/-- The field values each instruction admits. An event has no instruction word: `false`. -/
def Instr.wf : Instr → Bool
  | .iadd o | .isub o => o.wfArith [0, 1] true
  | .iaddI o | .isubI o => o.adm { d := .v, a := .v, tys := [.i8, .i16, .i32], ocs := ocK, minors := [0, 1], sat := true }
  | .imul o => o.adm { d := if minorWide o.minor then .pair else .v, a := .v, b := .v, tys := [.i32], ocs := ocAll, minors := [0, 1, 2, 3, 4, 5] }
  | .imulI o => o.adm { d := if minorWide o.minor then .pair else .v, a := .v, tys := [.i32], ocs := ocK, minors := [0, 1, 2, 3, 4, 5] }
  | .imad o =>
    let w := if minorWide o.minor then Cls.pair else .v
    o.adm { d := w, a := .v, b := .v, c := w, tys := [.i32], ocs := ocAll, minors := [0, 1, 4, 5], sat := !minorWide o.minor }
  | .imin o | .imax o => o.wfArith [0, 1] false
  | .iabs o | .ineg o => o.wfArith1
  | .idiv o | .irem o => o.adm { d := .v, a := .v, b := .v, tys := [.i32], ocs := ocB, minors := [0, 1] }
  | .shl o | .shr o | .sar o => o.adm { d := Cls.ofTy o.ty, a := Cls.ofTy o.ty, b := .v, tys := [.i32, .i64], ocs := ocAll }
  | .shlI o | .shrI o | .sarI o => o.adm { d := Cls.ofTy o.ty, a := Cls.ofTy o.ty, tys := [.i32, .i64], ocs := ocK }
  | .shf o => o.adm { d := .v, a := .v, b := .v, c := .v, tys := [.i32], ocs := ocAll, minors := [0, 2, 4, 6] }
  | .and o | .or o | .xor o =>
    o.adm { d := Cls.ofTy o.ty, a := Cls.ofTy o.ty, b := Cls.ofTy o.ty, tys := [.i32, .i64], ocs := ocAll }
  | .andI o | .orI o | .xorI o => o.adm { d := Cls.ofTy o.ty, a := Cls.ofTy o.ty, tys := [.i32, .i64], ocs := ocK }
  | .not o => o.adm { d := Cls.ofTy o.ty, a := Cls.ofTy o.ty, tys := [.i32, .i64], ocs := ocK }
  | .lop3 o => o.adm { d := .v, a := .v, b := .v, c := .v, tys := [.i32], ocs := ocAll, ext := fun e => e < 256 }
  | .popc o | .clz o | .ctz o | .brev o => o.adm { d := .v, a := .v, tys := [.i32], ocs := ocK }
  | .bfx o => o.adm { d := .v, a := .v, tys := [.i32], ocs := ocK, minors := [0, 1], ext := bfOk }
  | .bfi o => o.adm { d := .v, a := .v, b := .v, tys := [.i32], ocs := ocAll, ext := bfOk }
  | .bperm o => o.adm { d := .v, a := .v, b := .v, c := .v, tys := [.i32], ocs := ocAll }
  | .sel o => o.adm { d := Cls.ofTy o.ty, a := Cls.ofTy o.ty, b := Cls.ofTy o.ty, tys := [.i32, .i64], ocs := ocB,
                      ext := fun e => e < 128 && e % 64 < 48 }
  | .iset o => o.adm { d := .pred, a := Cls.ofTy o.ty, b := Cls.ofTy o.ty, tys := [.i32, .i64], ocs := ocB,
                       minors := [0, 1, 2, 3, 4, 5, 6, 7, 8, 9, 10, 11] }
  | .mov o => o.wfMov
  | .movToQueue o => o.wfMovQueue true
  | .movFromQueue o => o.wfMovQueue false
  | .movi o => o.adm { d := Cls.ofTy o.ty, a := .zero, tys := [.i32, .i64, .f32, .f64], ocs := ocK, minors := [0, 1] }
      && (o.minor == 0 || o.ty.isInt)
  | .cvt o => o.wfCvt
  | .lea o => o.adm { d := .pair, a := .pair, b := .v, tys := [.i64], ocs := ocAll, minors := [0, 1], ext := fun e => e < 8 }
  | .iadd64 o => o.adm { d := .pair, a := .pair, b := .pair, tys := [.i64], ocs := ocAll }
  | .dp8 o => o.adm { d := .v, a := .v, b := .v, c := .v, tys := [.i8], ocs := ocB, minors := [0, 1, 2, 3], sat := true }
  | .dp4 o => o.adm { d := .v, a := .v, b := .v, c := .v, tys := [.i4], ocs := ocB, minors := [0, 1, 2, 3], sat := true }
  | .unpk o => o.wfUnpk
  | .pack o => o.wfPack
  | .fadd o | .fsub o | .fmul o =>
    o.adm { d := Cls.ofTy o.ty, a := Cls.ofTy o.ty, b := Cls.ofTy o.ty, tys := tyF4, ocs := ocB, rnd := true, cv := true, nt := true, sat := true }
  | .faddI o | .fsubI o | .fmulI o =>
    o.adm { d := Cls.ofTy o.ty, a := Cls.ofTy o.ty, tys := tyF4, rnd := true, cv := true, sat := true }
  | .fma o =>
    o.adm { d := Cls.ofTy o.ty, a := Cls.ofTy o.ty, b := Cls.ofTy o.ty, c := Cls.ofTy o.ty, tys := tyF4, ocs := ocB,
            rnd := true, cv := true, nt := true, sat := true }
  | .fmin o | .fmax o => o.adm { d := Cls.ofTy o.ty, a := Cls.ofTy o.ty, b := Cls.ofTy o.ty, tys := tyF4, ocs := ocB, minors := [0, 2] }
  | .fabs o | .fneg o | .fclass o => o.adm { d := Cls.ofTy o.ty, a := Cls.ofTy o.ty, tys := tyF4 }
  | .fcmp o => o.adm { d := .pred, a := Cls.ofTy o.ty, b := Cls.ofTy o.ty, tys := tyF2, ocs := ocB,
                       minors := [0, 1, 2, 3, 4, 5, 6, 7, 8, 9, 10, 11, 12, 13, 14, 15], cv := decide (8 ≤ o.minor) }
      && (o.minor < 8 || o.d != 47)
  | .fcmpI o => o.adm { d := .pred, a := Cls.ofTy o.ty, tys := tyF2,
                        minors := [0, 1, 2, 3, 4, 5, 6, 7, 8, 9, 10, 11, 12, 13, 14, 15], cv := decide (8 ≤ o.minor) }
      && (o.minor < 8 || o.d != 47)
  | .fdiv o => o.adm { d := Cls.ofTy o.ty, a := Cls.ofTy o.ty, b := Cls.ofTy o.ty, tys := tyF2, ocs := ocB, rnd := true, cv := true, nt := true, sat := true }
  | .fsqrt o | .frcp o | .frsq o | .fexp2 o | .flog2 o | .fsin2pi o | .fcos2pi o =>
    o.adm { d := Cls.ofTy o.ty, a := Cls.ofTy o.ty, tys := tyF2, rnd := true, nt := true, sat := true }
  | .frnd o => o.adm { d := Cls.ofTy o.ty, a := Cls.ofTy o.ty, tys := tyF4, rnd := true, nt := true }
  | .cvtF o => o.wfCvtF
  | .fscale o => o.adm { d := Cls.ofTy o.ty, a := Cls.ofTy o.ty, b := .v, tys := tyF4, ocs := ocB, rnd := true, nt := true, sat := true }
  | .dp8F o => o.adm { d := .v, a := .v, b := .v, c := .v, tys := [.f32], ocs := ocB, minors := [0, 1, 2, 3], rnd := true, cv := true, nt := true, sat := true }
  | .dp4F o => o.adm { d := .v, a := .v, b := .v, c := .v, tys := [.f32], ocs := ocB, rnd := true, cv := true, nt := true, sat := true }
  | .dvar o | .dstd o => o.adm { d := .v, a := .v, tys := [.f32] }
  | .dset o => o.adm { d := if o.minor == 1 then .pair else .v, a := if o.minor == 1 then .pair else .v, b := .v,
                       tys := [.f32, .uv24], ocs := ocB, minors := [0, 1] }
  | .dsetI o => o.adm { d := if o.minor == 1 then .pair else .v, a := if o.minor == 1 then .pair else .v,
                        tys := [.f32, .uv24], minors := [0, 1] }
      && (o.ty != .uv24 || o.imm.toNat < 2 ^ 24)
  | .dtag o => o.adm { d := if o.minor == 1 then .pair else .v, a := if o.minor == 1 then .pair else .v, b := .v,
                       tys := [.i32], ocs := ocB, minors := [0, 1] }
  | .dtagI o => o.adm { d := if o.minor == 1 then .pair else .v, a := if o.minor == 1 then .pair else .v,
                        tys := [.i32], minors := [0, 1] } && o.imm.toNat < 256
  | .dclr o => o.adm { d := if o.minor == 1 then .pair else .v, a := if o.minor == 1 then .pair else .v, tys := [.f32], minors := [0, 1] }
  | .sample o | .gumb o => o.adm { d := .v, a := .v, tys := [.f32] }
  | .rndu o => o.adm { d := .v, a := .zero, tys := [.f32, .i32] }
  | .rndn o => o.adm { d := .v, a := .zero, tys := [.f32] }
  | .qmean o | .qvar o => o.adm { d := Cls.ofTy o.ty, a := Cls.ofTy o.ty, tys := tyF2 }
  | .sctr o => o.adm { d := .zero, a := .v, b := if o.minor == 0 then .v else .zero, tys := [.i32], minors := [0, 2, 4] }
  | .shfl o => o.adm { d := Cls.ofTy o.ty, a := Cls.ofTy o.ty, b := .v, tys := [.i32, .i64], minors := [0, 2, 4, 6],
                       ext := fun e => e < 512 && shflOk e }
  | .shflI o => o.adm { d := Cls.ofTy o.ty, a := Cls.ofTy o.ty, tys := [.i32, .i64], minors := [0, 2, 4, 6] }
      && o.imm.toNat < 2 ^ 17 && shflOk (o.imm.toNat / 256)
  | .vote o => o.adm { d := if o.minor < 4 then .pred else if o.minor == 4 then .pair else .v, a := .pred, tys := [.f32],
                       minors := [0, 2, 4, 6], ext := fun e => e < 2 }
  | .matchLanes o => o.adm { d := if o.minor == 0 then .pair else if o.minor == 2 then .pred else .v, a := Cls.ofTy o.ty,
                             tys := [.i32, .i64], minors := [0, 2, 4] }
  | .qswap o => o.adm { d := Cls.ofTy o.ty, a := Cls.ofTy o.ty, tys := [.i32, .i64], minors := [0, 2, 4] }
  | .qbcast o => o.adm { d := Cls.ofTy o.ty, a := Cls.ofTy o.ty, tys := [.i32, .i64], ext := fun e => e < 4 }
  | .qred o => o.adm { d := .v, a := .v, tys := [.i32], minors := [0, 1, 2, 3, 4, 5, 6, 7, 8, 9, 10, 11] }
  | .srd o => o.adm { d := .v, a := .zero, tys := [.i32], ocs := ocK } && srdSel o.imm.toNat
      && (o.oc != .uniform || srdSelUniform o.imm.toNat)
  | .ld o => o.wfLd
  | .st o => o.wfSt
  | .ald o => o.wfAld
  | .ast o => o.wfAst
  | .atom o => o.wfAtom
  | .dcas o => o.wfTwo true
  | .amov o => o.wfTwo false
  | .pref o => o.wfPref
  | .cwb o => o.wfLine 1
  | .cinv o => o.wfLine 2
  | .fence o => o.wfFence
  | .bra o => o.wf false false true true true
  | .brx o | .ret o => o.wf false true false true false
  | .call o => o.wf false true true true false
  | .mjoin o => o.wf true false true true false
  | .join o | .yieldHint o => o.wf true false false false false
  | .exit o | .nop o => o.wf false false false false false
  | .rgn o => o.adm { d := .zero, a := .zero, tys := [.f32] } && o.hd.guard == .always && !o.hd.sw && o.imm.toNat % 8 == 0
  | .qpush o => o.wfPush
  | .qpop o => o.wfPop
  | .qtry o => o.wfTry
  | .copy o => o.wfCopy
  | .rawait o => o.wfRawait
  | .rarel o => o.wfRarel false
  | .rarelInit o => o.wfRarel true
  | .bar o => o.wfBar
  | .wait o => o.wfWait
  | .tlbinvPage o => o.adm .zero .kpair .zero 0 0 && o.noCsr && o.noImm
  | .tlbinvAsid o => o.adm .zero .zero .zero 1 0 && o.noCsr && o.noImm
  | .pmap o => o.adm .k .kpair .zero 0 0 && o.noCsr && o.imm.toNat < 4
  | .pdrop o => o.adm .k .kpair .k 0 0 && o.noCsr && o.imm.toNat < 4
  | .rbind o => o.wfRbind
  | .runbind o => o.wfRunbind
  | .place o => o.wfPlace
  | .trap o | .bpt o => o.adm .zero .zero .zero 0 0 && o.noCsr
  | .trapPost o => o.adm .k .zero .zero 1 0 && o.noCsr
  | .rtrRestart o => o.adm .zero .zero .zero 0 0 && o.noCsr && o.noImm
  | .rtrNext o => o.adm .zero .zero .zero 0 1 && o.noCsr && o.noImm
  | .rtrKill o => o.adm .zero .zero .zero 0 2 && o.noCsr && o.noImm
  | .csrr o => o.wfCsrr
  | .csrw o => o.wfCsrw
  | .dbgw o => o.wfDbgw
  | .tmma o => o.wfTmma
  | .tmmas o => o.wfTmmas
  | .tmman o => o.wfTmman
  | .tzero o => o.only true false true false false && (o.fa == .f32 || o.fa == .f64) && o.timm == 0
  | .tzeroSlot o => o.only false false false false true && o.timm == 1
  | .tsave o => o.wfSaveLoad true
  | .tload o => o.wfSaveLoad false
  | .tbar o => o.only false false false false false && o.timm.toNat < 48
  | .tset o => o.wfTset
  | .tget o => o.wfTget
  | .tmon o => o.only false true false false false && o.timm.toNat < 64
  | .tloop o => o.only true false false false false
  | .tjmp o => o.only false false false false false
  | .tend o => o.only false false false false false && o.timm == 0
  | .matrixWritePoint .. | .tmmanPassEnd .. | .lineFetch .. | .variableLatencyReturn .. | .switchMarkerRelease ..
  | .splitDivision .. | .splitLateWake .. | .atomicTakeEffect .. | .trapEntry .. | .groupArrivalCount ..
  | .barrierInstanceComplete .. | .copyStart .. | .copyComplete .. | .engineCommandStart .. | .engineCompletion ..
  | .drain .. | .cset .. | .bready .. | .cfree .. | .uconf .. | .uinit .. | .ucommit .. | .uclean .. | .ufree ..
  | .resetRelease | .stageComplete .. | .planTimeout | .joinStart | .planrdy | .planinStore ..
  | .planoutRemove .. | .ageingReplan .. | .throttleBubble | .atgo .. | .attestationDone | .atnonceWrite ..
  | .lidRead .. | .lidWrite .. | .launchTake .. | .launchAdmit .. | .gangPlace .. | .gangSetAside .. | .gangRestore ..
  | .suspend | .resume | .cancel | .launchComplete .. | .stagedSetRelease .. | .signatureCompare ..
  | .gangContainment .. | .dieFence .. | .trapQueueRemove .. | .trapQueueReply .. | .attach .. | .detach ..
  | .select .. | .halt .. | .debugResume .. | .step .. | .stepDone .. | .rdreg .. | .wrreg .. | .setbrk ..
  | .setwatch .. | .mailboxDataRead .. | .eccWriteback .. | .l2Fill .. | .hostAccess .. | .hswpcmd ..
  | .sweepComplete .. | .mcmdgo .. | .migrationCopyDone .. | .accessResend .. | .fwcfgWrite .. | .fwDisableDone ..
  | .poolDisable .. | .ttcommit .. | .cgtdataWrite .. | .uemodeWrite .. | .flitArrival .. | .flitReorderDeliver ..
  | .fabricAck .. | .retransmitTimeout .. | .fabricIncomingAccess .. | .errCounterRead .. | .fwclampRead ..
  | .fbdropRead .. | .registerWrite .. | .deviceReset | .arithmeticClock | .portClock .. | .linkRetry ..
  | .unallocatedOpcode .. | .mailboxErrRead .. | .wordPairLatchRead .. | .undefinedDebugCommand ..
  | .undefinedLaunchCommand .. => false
☆ ☆ ☆
**Exercise goal:** Report the lines above that contain "timm".

**Solution:**
  | .tzero o => o.only true false true false false && (o.fa == .f32 || o.fa == .f64) && o.timm == 0
  | .tzeroSlot o => o.only false false false false true && o.timm == 1
  | .tbar o => o.only false false false false false && o.timm.toNat < 48
  | .tmon o => o.only false true false false false && o.timm.toNat < 64
  | .tend o => o.only false false false false false && o.timm == 0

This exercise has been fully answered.